Task instructions => Please write out the line containing "exact styled.oracle" and each line after it through the end of the data, exactly, and nothing else.

Entries taken from a collection:

....

theorem blit_animates (s : State) : (commandBody .blit s).Within fun t =>
    Animates s t ∧ (t.draws = s.draws ∧ t.drawPos = s.drawPos) ∧ t.anim = s.anim := by
  obtain ⟨m, sent⟩ := blitBuffer_sends s mem_isActive
  exact ⟨sent.animates, ⟨sent.draws, sent.drawPos⟩, sent.anim⟩

theorem animBegin_animates (idx : BitVec 16) (s : State) : (commandBody (.animBegin idx) s).Within fun t =>
    Animates s t ∧ t.draws = s.draws ∧ t.drawPos = s.drawPos := by
  cases hp : s.launch.palettes.toList[idx.toNat]? with
  | none =>
    rw [animBegin_bad hp]
    exact ⟨.raise _ _, rfl, rfl⟩
  | some p =>
    obtain ⟨b, -, sent⟩ := animBegin_within hp
    exact ⟨sent.animates, sent.draws, sent.drawPos⟩

theorem animStep_animates (s : State) : (commandBody .animStep s).Within fun t =>
    Animates s t ∧ t.anim.map Anim.pal = s.anim.map Anim.pal ∧
      (t.drawPos = s.drawPos ∧ t.draws = s.draws ∨ t.drawPos = s.drawPos + 1 ∧ t.draws = s.draws.tail) := by
  cases ha : s.anim with
  | none =>
    rw [animStep_idle ha]
    exact ⟨.raise _ _, by rw [raise_state, ha], .inl ⟨rfl, rfl⟩⟩
  | some a =>
    obtain ⟨u, m, styled, sent⟩ := animStep_within ha
    refine ⟨styled.animates.trans sent.animates, by rw [sent.anim]; exact styled.pal, ?_⟩
    rw [sent.drawPos, sent.draws]
    exact styled.oracle

/-- Settles O55: BEGIN and BLIT only send after the fields and the buffer are replaced, STEP restyles and then sends. -/
theorem animationCommandsFrame : Obligations.AnimationCommandsFrame := by
  rintro i s t (⟨idx, rfl⟩ | rfl | rfl) h
  · obtain ⟨⟨hpins, hresult, hanswers, htrace⟩, horacle⟩ := exec_within h (animBegin_animates idx _)
    exact ⟨hpins, hresult, hanswers, htrace, fun _ => horacle, nofun, nofun⟩
  · obtain ⟨⟨hpins, hresult, hanswers, htrace⟩, hstep⟩ := exec_within h (animStep_animates _)
    exact ⟨hpins, hresult, hanswers, htrace, fun hi => absurd rfl hi, nofun, fun _ => hstep⟩
  · obtain ⟨⟨hpins, hresult, hanswers, htrace⟩, horacle, hanim⟩ := exec_within h (blit_animates _)
    exact ⟨hpins, hresult, hanswers, htrace, fun _ => horacle, fun _ => hanim, nofun⟩

end Sys2Proof.Machine
end

section
/-! ### The invariant (10_state.md R28 to R32, R37; 43_animation.md R212) -/

namespace Sys2Proof.Machine

/-! #### The animation fields fit the palette after every write of them -/

theorem Anim.start_fits {l : Launch} {p : Palette} {i : Nat} (hp : l.palettes.toList[i]? = some p) :
    (Anim.start i).Fits l :=
  ⟨⟨p, hp, NonEmpty.size_pos _⟩, Nat.zero_le _, rfl, .nil, .inl rfl, nofun⟩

....

Response to the exercise =>
    exact styled.oracle

/-- Settles O55: BEGIN and BLIT only send after the fields and the buffer are replaced, STEP restyles and then sends. -/
theorem animationCommandsFrame : Obligations.AnimationCommandsFrame := by
  rintro i s t (⟨idx, rfl⟩ | rfl | rfl) h
  · obtain ⟨⟨hpins, hresult, hanswers, htrace⟩, horacle⟩ := exec_within h (animBegin_animates idx _)
    exact ⟨hpins, hresult, hanswers, htrace, fun _ => horacle, nofun, nofun⟩
  · obtain ⟨⟨hpins, hresult, hanswers, htrace⟩, hstep⟩ := exec_within h (animStep_animates _)
    exact ⟨hpins, hresult, hanswers, htrace, fun hi => absurd rfl hi, nofun, fun _ => hstep⟩
  · obtain ⟨⟨hpins, hresult, hanswers, htrace⟩, horacle, hanim⟩ := exec_within h (blit_animates _)
    exact ⟨hpins, hresult, hanswers, htrace, fun _ => horacle, fun _ => hanim, nofun⟩

end Sys2Proof.Machine
end

section
/-! ### The invariant (10_state.md R28 to R32, R37; 43_animation.md R212) -/

namespace Sys2Proof.Machine

/-! #### The animation fields fit the palette after every write of them -/

theorem Anim.start_fits {l : Launch} {p : Palette} {i : Nat} (hp : l.palettes.toList[i]? = some p) :
    (Anim.start i).Fits l :=
  ⟨⟨p, hp, NonEmpty.size_pos _⟩, Nat.zero_le _, rfl, .nil, .inl rfl, nofun⟩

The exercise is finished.